* Dataset entries *
· · ·
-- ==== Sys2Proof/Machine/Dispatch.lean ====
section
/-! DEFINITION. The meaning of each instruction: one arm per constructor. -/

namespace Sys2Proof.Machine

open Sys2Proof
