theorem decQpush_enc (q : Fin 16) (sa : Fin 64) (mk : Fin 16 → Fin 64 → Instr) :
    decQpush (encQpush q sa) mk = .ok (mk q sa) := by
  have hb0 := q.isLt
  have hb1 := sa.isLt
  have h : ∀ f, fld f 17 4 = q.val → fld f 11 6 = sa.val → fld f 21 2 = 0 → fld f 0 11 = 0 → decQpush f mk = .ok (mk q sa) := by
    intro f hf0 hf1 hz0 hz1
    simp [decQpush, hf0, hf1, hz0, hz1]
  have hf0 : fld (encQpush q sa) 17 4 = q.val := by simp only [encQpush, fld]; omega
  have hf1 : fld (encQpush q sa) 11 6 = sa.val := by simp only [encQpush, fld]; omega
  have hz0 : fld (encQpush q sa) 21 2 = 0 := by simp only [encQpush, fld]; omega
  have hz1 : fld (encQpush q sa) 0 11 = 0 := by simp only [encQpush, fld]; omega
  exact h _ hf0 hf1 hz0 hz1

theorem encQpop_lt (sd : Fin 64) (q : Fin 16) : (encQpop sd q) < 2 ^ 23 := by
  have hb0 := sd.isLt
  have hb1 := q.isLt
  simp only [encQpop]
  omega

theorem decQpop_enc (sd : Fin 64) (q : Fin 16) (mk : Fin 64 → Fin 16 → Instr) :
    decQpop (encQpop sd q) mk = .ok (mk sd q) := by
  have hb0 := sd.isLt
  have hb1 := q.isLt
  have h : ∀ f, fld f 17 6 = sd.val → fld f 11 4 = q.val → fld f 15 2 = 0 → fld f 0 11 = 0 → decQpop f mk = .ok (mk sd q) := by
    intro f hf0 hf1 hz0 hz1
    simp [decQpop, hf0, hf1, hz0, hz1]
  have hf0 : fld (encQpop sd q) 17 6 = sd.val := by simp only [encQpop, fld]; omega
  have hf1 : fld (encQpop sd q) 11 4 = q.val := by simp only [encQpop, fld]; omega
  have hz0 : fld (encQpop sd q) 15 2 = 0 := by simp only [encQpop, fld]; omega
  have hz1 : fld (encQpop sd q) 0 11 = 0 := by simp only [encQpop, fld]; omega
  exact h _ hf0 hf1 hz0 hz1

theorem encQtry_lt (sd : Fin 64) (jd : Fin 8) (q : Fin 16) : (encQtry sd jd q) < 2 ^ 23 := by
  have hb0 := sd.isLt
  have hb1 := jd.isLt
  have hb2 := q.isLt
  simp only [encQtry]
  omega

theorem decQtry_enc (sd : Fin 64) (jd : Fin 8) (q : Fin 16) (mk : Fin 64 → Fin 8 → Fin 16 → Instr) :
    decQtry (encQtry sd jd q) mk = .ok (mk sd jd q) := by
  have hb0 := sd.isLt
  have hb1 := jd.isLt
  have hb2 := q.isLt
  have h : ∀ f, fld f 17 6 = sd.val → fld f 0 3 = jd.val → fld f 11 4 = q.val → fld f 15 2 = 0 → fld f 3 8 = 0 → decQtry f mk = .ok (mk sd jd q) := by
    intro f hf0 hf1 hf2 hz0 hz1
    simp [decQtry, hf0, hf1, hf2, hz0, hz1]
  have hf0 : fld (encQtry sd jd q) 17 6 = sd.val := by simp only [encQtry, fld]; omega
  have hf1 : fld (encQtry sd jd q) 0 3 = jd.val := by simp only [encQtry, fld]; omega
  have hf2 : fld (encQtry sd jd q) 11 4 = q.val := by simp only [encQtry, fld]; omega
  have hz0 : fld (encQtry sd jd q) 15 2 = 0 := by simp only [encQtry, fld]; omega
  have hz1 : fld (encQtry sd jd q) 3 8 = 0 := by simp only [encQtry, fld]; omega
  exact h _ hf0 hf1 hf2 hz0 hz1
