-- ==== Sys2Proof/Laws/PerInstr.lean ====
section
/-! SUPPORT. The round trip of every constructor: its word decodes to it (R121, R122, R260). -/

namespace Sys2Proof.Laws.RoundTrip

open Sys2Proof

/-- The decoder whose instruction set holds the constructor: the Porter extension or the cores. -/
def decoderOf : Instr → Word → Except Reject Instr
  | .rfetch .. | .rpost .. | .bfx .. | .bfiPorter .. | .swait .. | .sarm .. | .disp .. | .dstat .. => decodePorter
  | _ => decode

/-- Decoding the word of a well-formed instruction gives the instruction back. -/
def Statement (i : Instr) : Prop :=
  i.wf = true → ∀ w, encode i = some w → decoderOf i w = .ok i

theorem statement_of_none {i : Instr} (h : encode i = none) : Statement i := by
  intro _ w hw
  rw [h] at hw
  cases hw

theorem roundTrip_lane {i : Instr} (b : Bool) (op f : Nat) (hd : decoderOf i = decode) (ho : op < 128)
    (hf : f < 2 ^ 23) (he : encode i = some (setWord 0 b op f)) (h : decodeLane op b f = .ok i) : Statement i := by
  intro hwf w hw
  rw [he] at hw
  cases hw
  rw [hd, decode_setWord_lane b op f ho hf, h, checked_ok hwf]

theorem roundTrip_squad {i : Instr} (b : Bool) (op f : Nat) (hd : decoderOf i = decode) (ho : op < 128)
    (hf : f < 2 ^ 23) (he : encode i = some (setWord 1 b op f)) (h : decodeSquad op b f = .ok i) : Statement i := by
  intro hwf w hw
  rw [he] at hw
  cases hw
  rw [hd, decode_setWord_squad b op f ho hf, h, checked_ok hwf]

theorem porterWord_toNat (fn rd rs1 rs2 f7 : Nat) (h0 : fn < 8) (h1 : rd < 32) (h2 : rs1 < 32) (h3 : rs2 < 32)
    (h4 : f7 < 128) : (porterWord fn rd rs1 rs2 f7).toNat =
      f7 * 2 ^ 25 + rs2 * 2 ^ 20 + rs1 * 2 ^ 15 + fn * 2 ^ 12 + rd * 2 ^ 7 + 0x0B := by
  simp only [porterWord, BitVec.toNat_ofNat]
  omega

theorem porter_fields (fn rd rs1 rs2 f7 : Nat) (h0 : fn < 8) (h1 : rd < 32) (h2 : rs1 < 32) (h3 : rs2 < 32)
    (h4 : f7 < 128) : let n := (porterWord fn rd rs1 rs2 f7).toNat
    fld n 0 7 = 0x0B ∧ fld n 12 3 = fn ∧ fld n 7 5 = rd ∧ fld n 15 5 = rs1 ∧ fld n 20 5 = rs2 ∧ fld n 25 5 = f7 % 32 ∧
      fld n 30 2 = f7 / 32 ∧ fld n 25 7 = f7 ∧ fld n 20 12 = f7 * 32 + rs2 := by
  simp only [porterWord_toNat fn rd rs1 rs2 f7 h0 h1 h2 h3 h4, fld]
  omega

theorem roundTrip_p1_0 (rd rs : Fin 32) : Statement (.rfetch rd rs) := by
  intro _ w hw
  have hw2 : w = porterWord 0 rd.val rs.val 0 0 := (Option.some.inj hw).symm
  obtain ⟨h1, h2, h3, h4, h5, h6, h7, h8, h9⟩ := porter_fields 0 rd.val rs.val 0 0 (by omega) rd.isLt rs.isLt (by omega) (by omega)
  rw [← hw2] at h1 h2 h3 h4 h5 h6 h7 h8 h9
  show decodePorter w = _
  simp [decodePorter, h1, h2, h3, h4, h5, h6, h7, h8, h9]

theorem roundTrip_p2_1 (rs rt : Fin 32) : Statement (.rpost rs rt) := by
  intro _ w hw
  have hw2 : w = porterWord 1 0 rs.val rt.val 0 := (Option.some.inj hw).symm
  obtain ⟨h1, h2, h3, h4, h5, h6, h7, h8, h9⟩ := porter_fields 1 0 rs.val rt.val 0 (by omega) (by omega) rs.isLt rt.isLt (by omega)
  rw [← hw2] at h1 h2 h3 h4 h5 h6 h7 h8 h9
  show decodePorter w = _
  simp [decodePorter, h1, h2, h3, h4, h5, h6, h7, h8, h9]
· · ·
* Task goal *
Reproduce the entries above exactly, starting at their first line and finishing with the line that contains "have hb1 := sa.isLt".

* Answer section *
-- ==== Sys2Proof/Machine/Dispatch.lean ====
section
/-! DEFINITION. The meaning of each instruction: one arm per constructor. -/

namespace Sys2Proof.Machine

open Sys2Proof
theorem decQpush_enc (q : Fin 16) (sa : Fin 64) (mk : Fin 16 → Fin 64 → Instr) :
    decQpush (encQpush q sa) mk = .ok (mk q sa) := by
  have hb0 := q.isLt
  have hb1 := sa.isLt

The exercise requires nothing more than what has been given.